The various boat booms were made from brass wire and rigged with the abovementioned .1 mm wire.
|COLORS & MARKINGS|
The model was painted with acrylics, after a solvent-based primer coat. I used the new Coastal Craft / AKAN acrylic paint for the very light AP 507C on all vertical surfaces, the appropriate shade for service in the Mediterranean Fleet. The paint worked well, but I still prefer the Vallejo type bottles I can get single drops out of. The wooden deck was painted with some of my dwindling supplies of JPS IJN deck tan, those decks I reckoned had linoleum covering applied were painted JPS IJN Linoleum. Irregular application of some slightly differing shades and some washing added life to the large wooden deck areas. I did not aim at the basket ball court look, but at a well-maintained wooden deck which is holystoned on a daily basis. The photo showed that the boats were painted in some colour, which I reckoned might have been blue, which I used on them. The insides of the beautiful open Kombrig boats were painted a rich brown and received a dark wash.

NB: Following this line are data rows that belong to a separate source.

-- ==== Sys2Proof/Certificates/Slice0/Obligations.lean ====
section
/-! DEFINITION. The statements about the model, by the numbered rules of the manual. -/

open Sys2Proof Sys2Proof.Machine

/-! ## Page 0: integer operations and control transfer -/

/-- R78 to R80: the RR, MV, RI and LI forms; a count outside 0 to 63 of an immediate shift raises ILL whatever the predicate
says. Completes: add, sub, and, or, xor, shl, shr, sar, min, max, minz, maxz, slt, sltz, seq, mov, addi, andi, ori, xori, slti,
shli, shri, sari, li. -/
def Obligations.IntegerOpsWriteTheirResults : Prop :=
  (∀ (s : State) (x : Pfx) (a b c : RegNum), s.runs x → s.readable [c, b] →
    let u := s.gint c
    let y := s.gint b
    let k := y.toNat % 64
    let gives := fun (i : Instr) (r : Word) => writesInt i s x [c, b] a r
    gives (.add x a b c) (BitVec.ofNat 64 (u.toNat + y.toNat))
    ∧ gives (.sub x a b c) (BitVec.ofNat 64 (u.toNat + 2 ^ 64 - y.toNat))
    ∧ gives (.and x a b c) (u &&& y)
    ∧ gives (.or x a b c) (u ||| y)
    ∧ gives (.xor x a b c) (u ^^^ y)
    ∧ gives (.shl x a b c) (BitVec.ofNat 64 (u.toNat * 2 ^ k))
    ∧ gives (.shr x a b c) (BitVec.ofNat 64 (u.toNat / 2 ^ k))
    ∧ gives (.sar x a b c) (BitVec.ofInt 64 (u.toInt / 2 ^ k))
    ∧ gives (.min x a b c) (if u.toInt ≤ y.toInt then u else y)
    ∧ gives (.max x a b c) (if u.toInt ≤ y.toInt then y else u)
    ∧ gives (.minz x a b c) (if u.toNat ≤ y.toNat then u else y)
    ∧ gives (.maxz x a b c) (if u.toNat ≤ y.toNat then y else u)
    ∧ gives (.slt x a b c) (if u.toInt < y.toInt then 1 else 0)
    ∧ gives (.sltz x a b c) (if u.toNat < y.toNat then 1 else 0)
    ∧ gives (.seq x a b c) (if u = y then 1 else 0))
  ∧ (∀ (s : State) (x : Pfx) (a b : RegNum), s.runs x → s.readable [b] →
      writesReg (.mov x a b) s x [b] a (s.g b))
  ∧ (∀ (s : State) (x : Pfx) (a c : RegNum) (imm : Word), s.runs x → s.readable [c] →
    let u := s.gint c
    let gives := fun (i : Instr) (r : Word) => writesInt i s x [c] a r
    gives (.addi x a c imm) (BitVec.ofInt 64 (u.toInt + imm.toInt))
    ∧ gives (.andi x a c imm) (u &&& imm)
    ∧ gives (.ori x a c imm) (u ||| imm)
    ∧ gives (.xori x a c imm) (u ^^^ imm)
    ∧ gives (.slti x a c imm) (if u.toInt < imm.toInt then 1 else 0)
    ∧ (imm.toNat < 64 →
        gives (.shli x a c imm) (BitVec.ofNat 64 (u.toNat * 2 ^ imm.toNat))
        ∧ gives (.shri x a c imm) (BitVec.ofNat 64 (u.toNat / 2 ^ imm.toNat))
        ∧ gives (.sari x a c imm) (BitVec.ofInt 64 (u.toInt / 2 ^ imm.toNat))))
  ∧ (∀ (s : State) (x : Pfx) (a : RegNum) (imm : Word), s.runs x → writesInt (.li x a imm) s x [] a imm)
  ∧ ∀ (s : State) (x : Pfx) (a c : RegNum) (imm : Word), 64 ≤ imm.toNat →
      raises (.shli x a c imm) s ⟨cILL, 0, 0⟩ ∧ raises (.shri x a c imm) s ⟨cILL, 0, 0⟩
      ∧ raises (.sari x a c imm) s ⟨cILL, 0, 0⟩

/-- R153, R155, R156: the one rounding of a finite result. Of the exact value M × 2^E (given as its leading bits m, with a flag
for what is left below them, which has at least a bit more than the format's fraction where anything is left), what is written
is the format's nearest value, an even one on a tie, or the nearest one in the mode's direction; NX says that it differs. OF is
raised only beyond the largest finite number, and R156's table says what is then written. FTZ replaces a tiny result alone, by a
zero. -/
def Obligations.ResultsRoundToTheNearestOrDirectedValue : Prop :=
  ∀ (ty : FTy) (rm : Rm) (neg : Bool) (M j : Nat) (E lo : Int),
    let f := fmtOf ty
    let m := M / 2 ^ j
    let left := decide (M % 2 ^ j ≠ 0)
    (left = true → 2 ^ (f.fbits + 1) ≤ m) → lo ≤ E → lo ≤ 1 - (f.bias : Int) - f.fbits →
    let v := scaled neg M E lo
    let r := f.round rm false neg m (E + j) left
    let encodes := fun (bits : Nat) (y : Int) => ∃ n k e, f.read false bits = .fin n k e ∧ y = scaled n k e lo
    (r.2 &&& eOF = 0 → ∃ y, encodes r.1 y ∧ 0 ≤ y * v ∧ (r.2 &&& eNX ≠ 0 ↔ y ≠ v) ∧ ∀ bits z, encodes bits z →
      match rm with
      | .rne => (y - v).natAbs ≤ (z - v).natAbs ∧ ((z - v).natAbs = (y - v).natAbs → z = y ∨ r.1 % 2 = 0)
      | .rtz => y.natAbs ≤ v.natAbs ∧ (z.natAbs ≤ v.natAbs → z.natAbs ≤ y.natAbs)
      | .rdn => y ≤ v ∧ (z ≤ v → z ≤ y)
      | .rup => v ≤ y ∧ (v ≤ z → y ≤ z))
    ∧ (r.2 &&& eOF ≠ 0 → r.2 = eOF ||| eNX ∧ (∀ bits z, encodes bits z → z.natAbs < v.natAbs)
      ∧ r.1 = f.sign neg + (if ty = .e4m3 then 0x7E else match rm with
          | .rne => f.infBits
          | .rtz => f.infBits - 1
          | .rdn => if neg then f.infBits else f.infBits - 1
          | .rup => if neg then f.infBits - 1 else f.infBits))
    ∧ (let z := f.round rm true neg m (E + j) left
       z = r ∨ f.flushes = true ∧ z = (f.sign neg, eUF ||| eNX))

/-- R81, R104: LEA, KINC, KINCI and KCUR move a cursor, keep the tag up to one byte past the top of an unsealed capability, and
raise no fault of their own. Completes: lea, kinc, kinci, kcur. -/
def Obligations.PointersKeepTheirTagInBounds : Prop :=
  (∀ (s : State) (x : Pfx) (a b : RegNum) (off : Word), s.runs x → s.readable [b] →
     let src := if b = 0 then s.core.pcc else s.g b
     let cur : Addr := src.cursor + off.setWidth 48
     let gives := fun (r : GReg) => writesReg (.lea x a b off) s x [b] a r
     (src.tag = false → gives (intReg (s.gint b + off)))
     ∧ (src.tag = true → src.isSealed = false → (cur - src.base).toNat ≤ src.length → gives (src.setCursor cur))
     ∧ (src.tag = true → (src.isSealed = true ∨ src.length < (cur - src.base).toNat) → gives (intReg (cur.setWidth 64))))
  ∧ (∀ (s : State) (x : Pfx) (a b c : RegNum) (imm : Word), s.runs x → s.readable [c, b] →
       let src := s.g c
       let y := s.gint b
       let moved := fun (d : Int) =>
         let cur : Addr := BitVec.ofInt 48 (src.base.toNat + d)
         if src.isSealed = false ∧ 0 ≤ d ∧ d ≤ src.length then src.setCursor cur else intReg (cur.setWidth 64)
       (src.tag = false →
         writesInt (.kinc x a b c) s x [c, b] a (src.bits.setWidth 64 + y)
         ∧ writesInt (.kinci x a c imm) s x [c] a (src.bits.setWidth 64 + imm)
         ∧ writesInt (.kcur x a b c) s x [c, b] a y)
       ∧ (src.tag = true →
         writesReg (.kinc x a b c) s x [c, b] a (moved ((src.cursor - src.base).toNat + y.toInt))
         ∧ writesReg (.kinci x a c imm) s x [c] a (moved ((src.cursor - src.base).toNat + imm.toInt))
         ∧ writesReg (.kcur x a b c) s x [c, b] a
             (moved (if 2 ^ 48 ≤ y.toNat then -1 else (((y.setWidth 48 : Addr) - src.base).toNat : Int)))))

Having painted the various subassemblies, I was able to attach the railings. I used generic 1:600 WEM Kriegsmarine railings combined with some of the railings from the PE set, which were rather too delicate for my ofentimes ham-fisted approach. Canvas dodgers were simulated by applying white glue to the railings and painting it deck tan. The conspicuous awning over the open bridge was made from white glue over a frame of .1 mm wire, the white glue being applied with an extra-long brush. The cured glue was painted tan and some washing was applied.
The model was then crewed with Lion Roar PE figures. The stern walk was partially rebuilt using stock styrene, PE grating and fine wire. The model was then rigged using UNI Caenis thread. The numerous isolators were hinted at with droplets of white glue which were painted grey.
Now the ship might still have had the dreaded cage aerials in 1922, even though I hope they phased them out after the war, same as the tedious torpedo nets. But: These antennae hardly ever really show in period photos, and they are utterly difficult to make at all, and it is even harder to end up with a result that is so delicate it is not visually distracting and just looking crude and heavy. For the sake of my sanity, I am comfortable to do without them.
The model was weathered very lightly using ochre oil paint, always bearing in mind that this was a well-maintained vessel in peacetime fresh out of a refit.
The base was made after my usual method in a Trumpeter display box.
All in all this was an exciting and rewarding project, being more of a challenge than earlier Airfix builds and needing some techniques new to me. Even if you can build 1:700 scale high-end resin kits of this class, my model is unique, and it is mine, warts and all.
I would like to dedicate this model to the fine people of WEM. You and your products helped me tremendously over the past ten years since I rediscovered ship modeling, and your company is sadly missed.